The goal of this post is to provide a summary of machine learning essentials for beginners, enthousiasts, and professionals with implementation examples in the CG industry.
Supervised learning algorithms
Where data is labeled and models can be scored by comparing prediction from fact, we speak of supervised learning algorithms.
Where a target value is a linear mathematical combination of feature values, we speak of regression models.
This can be used for example with predicting shot bid days, render times, or samples settings on renders.
I.a Singular linear regression
Before we look into the practice, taking a closer look at the math gives us a better understanding of what the model is trying to achieve.
A linear function is defined as:
$$ f(x) = ax + b $$
Where a controls the slope and b controls the position on the y-axis, a regression model tries to find these variables based on the given features X and known target values y.
We can verify the model by plotting a prediction line and write out the formula using the predicted coefficient and intercept.
I.b Multiple linear regression
In reality, there will rarely be one feature datasets, but dozens if not hundreds of features.
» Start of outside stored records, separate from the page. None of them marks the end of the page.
-- ==== Sys2Proof/Tests/Slice0.lean ====
section
/-! SUPPORT. Tests of the model against the spec's own vectors (95_test_vectors.md, ids V-…) and encodings (30_encoding.md
R71 to R75, R81), and for every statement with hypotheses a state and operands that meet them. -/

open Sys2Proof Sys2Proof.Machine

namespace Sys2Proof.Tests

/-! ### Small states -/

/-- The launch state with one word at 0x200 (the vectors' default start state). -/
def boot (w : Nat) : State := State.reset.withFetchWord 16 w

/-- `boot` with V1 and V2 set. -/
def boot12 (w : Nat) (a b : Byte) : State := ((boot w).setReg 1#4 a).setReg 2#4 b

/-- `boot` with some parameters changed. -/
def bootCfg (w : Nat) (f : Config → Config) : State := { boot w with cfg := f (boot w).cfg }

/-- The state after one cycle. -/
def after (s : State) : State :=
  match step s with
  | .next t => t
  | .fault _ | .refused _ => s

/-- The state after one host call. -/
def served (c : HostCall) (s : State) : State :=
  match serve c s with
  | .next (t, _) => t
  | .fault _ | .refused _ => s

/-- The framebuffer with exactly the given (row, column) cells on. -/
def cells (cs : List (Fin fbHeight × Fin fbWidth)) : Framebuffer :=
  cs.foldl (fun fb c => Framebuffer.flip fb c.1 c.2) clearFramebuffer

/-- The bytes of memory at consecutive addresses. -/
def bytes (s : State) (a n : Nat) : List Byte := (List.range n).map fun k => s.byteAt (a + k)

/-- A keypad with the given keys pressed. -/
def pressed (ks : List Nat) : Vector Bool numKeys := Vector.ofFn fun k => ks.contains k.val

/-- A recorded fault. -/
def aFault : FaultRecord := ⟨.stackUnderflow, 0x200#16, some 0x00EE#16⟩

/-! ### WellFormed refuses ill-formed terms -/

theorem test_wf_family0 : (Instr.nop0 0x8008#16).wf = false ∧ (Instr.nop0 0x0001#16).wf = true := by decide
theorem test_wf_assigned0 : (Instr.nop0 0x00E0#16).wf = false ∧ (Instr.nop0 0x012E#16).wf = false := by decide
theorem test_wf_family8 : (Instr.nop8 0x0001#16).wf = false ∧ (Instr.nop8 0x812F#16).wf = true := by decide
theorem test_wf_assigned8 : (Instr.nop8 0x8127#16).wf = false ∧ (Instr.nop8 0x812E#16).wf = false := by decide
theorem test_wf_familyE : (Instr.nopE 0xF12A#16).wf = false ∧ (Instr.nopE 0xE1A2#16).wf = true := by decide
theorem test_wf_assignedE : (Instr.nopE 0xE10E#16).wf = false ∧ (Instr.nopE 0xE191#16).wf = false := by decide
theorem test_wf_familyF : (Instr.nopF 0xE1A2#16).wf = false ∧ (Instr.nopF 0xF12A#16).wf = true := by decide
theorem test_wf_assignedF : (Instr.nopF 0xF165#16).wf = false ∧ (Instr.nopF 0xF10A#16).wf = false := by decide

/-! ### Decoding: words written out from the spec's encodings, bit by bit -/

-- R72; V-E1 to V-E6
theorem test_decode_family0 :
    decodeWord 0b0000_0000_1110_0000#16 = .cls ∧ decodeWord 0b0000_0000_1110_1110#16 = .ret ∧
    decodeWord 0b0000_1111_1111_1101#16 = .nop0 0x0FFD#16 := by decide

-- R71
theorem test_decode_addresses :
    decodeWord 0b0001_0010_0011_0100#16 = .jp 0x234#12 ∧ decodeWord 0b0010_1010_1011_1100#16 = .call 0xABC#12 ∧
    decodeWord 0b1010_0011_0000_0001#16 = .ldI 0x301#12 ∧ decodeWord 0b1011_0101_0000_0110#16 = .jpV0 0x506#12 := by
  decide

-- R71
theorem test_decode_immediates :
    decodeWord 0b0011_1111_0000_0001#16 = .seImm 15#4 0x01#8 ∧ decodeWord 0b0100_0010_0000_0110#16 = .sneImm 2#4 0x06#8 ∧
    decodeWord 0b0110_0001_0000_0101#16 = .ldImm 1#4 0x05#8 ∧ decodeWord 0b0111_0001_1111_1110#16 = .addImm 1#4 0xFE#8 ∧
    decodeWord 0b1100_0001_0000_1111#16 = .rnd 1#4 0x0F#8 := by decide

-- R69; V-E7, V-E8
theorem test_decode_register_skips :
    decodeWord 0b0101_0011_0100_0000#16 = .seReg 3#4 4#4 ∧ decodeWord 0b1001_0001_0010_1111#16 = .sneReg 1#4 2#4 := by
  decide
In this case we speak of multiple linear regression
$$ f(x) = a_0 x_0 + a_1 x_1 + a_2 x_2 + …+ a_i x_i + b $$
Visualising two feature trends relative to a target can still easily be done with a 3d plot, but as previously mentioned most likely we will have to deal with datasets with much greater feature counts.
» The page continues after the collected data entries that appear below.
-- ==== Sys2Proof/Machine/Flags.lean ====
section
/-! DEFINITION. The sign slot, PDA's only flag-like state (spec/10_state.md R26). There is no condition code, carry
flag, overflow flag or sticky bit (R27). -/

namespace Sys2Proof.Machine

/-- `sign(r) = get_digit(r, dc)`, the raw field (R84). -/
def PackedDecimal.sign {w : Nat} (v : PackedDecimal w) : Digit := v.getDigit v.dc.toNat

/-- "The sign slot is set", read as nonzero (R84, R137; log entry 9). -/
def PackedDecimal.signSet {w : Nat} (v : PackedDecimal w) : Bool := decide (v.sign ≠ 0)

end Sys2Proof.Machine
end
At the same time, trends often won’t be linear, in this case we speak of polynomial regression.
$$ f(x) = a_0 x_0^n + a_1 x_1^n + a_2 x_2^n + …+ a_i x_i^n + b $$
Wether trends are linear or not, we can continue using the linear regression model by creating nonlinear trends as new polynomial features using either the provided function or by creating them manually.
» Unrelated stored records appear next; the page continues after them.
/-- Legality of a record is a matter of its counts and its number of words alone: digits may hold anything (R28). -/
theorem PackedDecimal.wf_of_counts {c : Config} {u v : PackedDecimal c.w} (hdc : v.dc = u.dc) (hwc : v.wc = u.wc)
    (hlength : v.buf.length = u.buf.length) (hu : u.wf c = true) : v.wf c = true := by
  unfold PackedDecimal.wf at hu ⊢
  rwa [hdc, hwc, hlength]

/-- Every command keeps the invariant: an error writes only a response with data 0, and every record written is legal. -/
theorem exec_keeps_inv {i : Instr} (hs : s.Inv) (h : exec i s = .next t) : t.Inv := by
  cases i with
  | alloc rd dc =>
    rcases execAlloc_cases h with ⟨-, hpos, hmax, rfl⟩ | he
    · have hfresh := PackedDecimal.wf_alloc s.cfg dc s.draws hpos hmax
      exact ((hs.setReg rd (by rintro _ ⟨⟩; exact hfresh)).drawn _).answer (.inl rfl)
    · exact he.inv hs
  | free rd =>
    rcases execFree_cases h with ⟨v, -, rfl⟩ | he
    · exact (hs.setReg rd (fun _ hnone => by cases hnone)).answer (.inl rfl)
    · exact he.inv hs
  | copy rd rs =>
    rcases execCopy_cases h with ⟨v, hv, -, rfl⟩ | he
    · split
      · exact hs.answer (.inl rfl)
      · exact hs.setReg_answer_ok rd (hs.wf_of_reg? hv) 0
    · exact he.inv hs
  | setd rd idx val =>
    rcases execSetd_cases h with ⟨v, hv, -, -, rfl⟩ | he
    · exact hs.setReg_answer_ok rd (PackedDecimal.wf_setDigit (hs.wf_of_reg? hv) val idx.toNat) 0
    · exact he.inv hs
  | getd rd idx =>
    rcases execGetd_cases h with ⟨v, -, -, -, rfl⟩ | he
    · exact hs.answer (.inl rfl)
    · exact he.inv hs
  | sign rd =>
    rcases execSign_cases h with ⟨v, -, -, rfl⟩ | he
    · exact hs.answer (.inl rfl)
    · exact he.inv hs
  | add rd rs =>
    rcases execAdd_cases h with ⟨a, b, v, ha, -, -, -, hsum, rfl⟩ | he
    · obtain ⟨hdc, hwc, hlength⟩ := addValue_counts hsum
      exact hs.setReg_answer_ok rd (PackedDecimal.wf_of_counts hdc hwc hlength (hs.wf_of_reg? ha)) 0
    · exact he.inv hs
  | cvt rd =>
    rcases execCvt_cases h with ⟨v, -, -, -, rfl⟩ | he
    · exact (hs.setAcc _).answer (.inl rfl)
    · exact he.inv hs

/-! ### Reset and the steps -/

/-- Settles O35: the default parameters are admissible, and there is no record and no response. -/
theorem resetStateMeetsInvariant : Obligations.ResetStateMeetsInvariant :=
  ⟨by decide, Memory.wf_reset, nofun, nofun⟩

/-- Settles O36, by cases on what the host does: the accepted word is the one case that runs a command. -/
theorem stepKeepsInvariant : Obligations.StepKeepsInvariant := by
  intro s t hs h
  rcases step_cases h with rfl | ⟨rest, -, rfl⟩ | ⟨rest, -, -, rfl⟩ | ⟨word, rest, -, -, ⟨i, -, hexec⟩ | ⟨-, rfl⟩⟩
  · exact hs
  · exact (hs.hostDone rest).resetInput
  · exact (hs.hostDone rest).deliver
  · exact exec_keeps_inv (hs.hostDone rest) hexec
  · exact (hs.hostDone rest).answer (.inr rfl)

end Sys2Proof.Machine
end

section
/-! PROOFS. What a step leaves of the parameters, and a command of the registers and of their counts (spec/10_state.md
R21, R22, R23, R31, R34). -/

open Sys2Proof.Spec

namespace Sys2Proof.Machine

variable {s t : State}

theorem exec_keeps_cfg {i : Instr} (h : exec i s = .next t) : t.cfg = s.cfg := by
  obtain ⟨regs, acc, a, n, rfl, -⟩ := exec_frame h
  rfl

theorem exec_keeps_register {i : Instr} {r : RegNum} (h : exec i s = .next t) (hr : i.dest ≠ some r) :
    s.SameRegister t r := by
  obtain ⟨regs, acc, a, n, rfl, hregs⟩ := exec_frame h
  exact State.sameRegister_of (hregs r hr)

/-- Settles O37: only an accepted word could, and no command does. -/
theorem parametersNeverChange : Obligations.ParametersNeverChange := by
  intro s t h
  rcases step_cases h with rfl | ⟨rest, -, rfl⟩ | ⟨rest, -, -, rfl⟩ | ⟨word, rest, -, -, ⟨i, -, hexec⟩ | ⟨-, rfl⟩⟩
  · rfl
  · rfl
  · rfl
  · exact exec_keeps_cfg (s := s.hostDone rest) hexec
  · rfl

/-- Settles O16, from the frame of `exec`. -/
theorem onlyDestinationRegisterChanges : Obligations.OnlyDestinationRegisterChanges :=
  fun _ _ _ _ h hr => exec_keeps_register h hr

/-! ### The counts -/

theorem State.SameRegister.countsKept {r : RegNum} (h : s.SameRegister t r) : CountsKept s t r := by
  obtain ⟨hvalid, hdc, hwc, -⟩ := h
  exact ⟨hvalid, hdc, hwc⟩

theorem ErrorAnswer.countsKept (he : ErrorAnswer s t) (r : RegNum) : CountsKept s t r := by
  obtain ⟨e, -, rfl⟩ := he
  exact ⟨rfl, rfl, rfl⟩

/-- Replacing a register's record by one with the same counts keeps the counts of every register. -/
theorem countsKept_setReg {rd : RegNum} {u v : PackedDecimal s.cfg.w} (hu : s.reg? rd = some (some u))
    (hdc : v.dc = u.dc) (hwc : v.wc = u.wc) (e : Status) (d : BitVec s.cfg.accw) (r : RegNum) :
    CountsKept s ((s.setReg rd (some v)).answer e d) r := by
  by_cases hr : r = rd
  · subst hr
    have before : s.value? r = some u := (State.value?_eq_some_iff r u).mpr hu
    have after : ((s.setReg r (some v)).answer e d).value? r = some v :=
      State.value?_setReg_same (some v) (State.lt_of_reg? hu)
    simp [CountsKept, State.valid, State.digitCount?, State.wordCount?, before, after, hdc, hwc]
  · exact (State.sameRegister_setReg (n := 0) hr).countsKept

/-- Settles O17: SETD and ADD put back a record with the counts it had; GETD, SIGN and CVT have no destination. -/
theorem digitCommandsKeepCounts : Obligations.DigitCommandsKeepCounts := by
  intro s t rd rs idx val i hi h r
  rcases hi with rfl | rfl | rfl | rfl | rfl
  case inl =>
    rcases execSetd_cases h with ⟨v, hv, -, -, rfl⟩ | he
    · exact countsKept_setReg (v := v.setDigit val idx.toNat) hv rfl rfl .ok 0 r
    · exact he.countsKept r
  case inr.inl => exact (exec_keeps_register h nofun).countsKept
  case inr.inr.inl => exact (exec_keeps_register h nofun).countsKept
  case inr.inr.inr.inl =>
    rcases execAdd_cases h with ⟨a, b, v, ha, -, -, -, hsum, rfl⟩ | he
    · obtain ⟨hdc, hwc, -⟩ := addValue_counts hsum
      exact countsKept_setReg ha hdc hwc .ok 0 r
    · exact he.countsKept r
  case inr.inr.inr.inr => exact (exec_keeps_register h nofun).countsKept

end Sys2Proof.Machine
end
The benefit of supervised learning models is the ability to validate the models, and there are several metrics available to us to do so.
MAE: the mean absolute value of the difference between prediction and actual
MSE: the mean squared difference of prediction and actual
Preparing data is equally as important as setting up our models, so before we can run any models we need to run a couple of steps:
Rescaling data between 0 and 1 makes the training less sensitive to the scale of features so we can solve for better coefficients.
For example, samples settings usually lie between 32spp to 1024spp, while pixelcounts can go as high as 8 million pixels.
Shifting the distribution to have a mean of 0 and a standard deviation of 1 unit variance is useful for attributes that rely on the distribution of their values.
The connection between features and target isn’t always linear but in a higher order. We can add polynomial features to specific degrees.
Some features hide in plain sight. Understanding your data can highlight connections between features, or show the necessity of transforming your data into new features.
For example, the total amount of primary rays from the pixel- and camera samples count, or colorspace transformation into HSV features.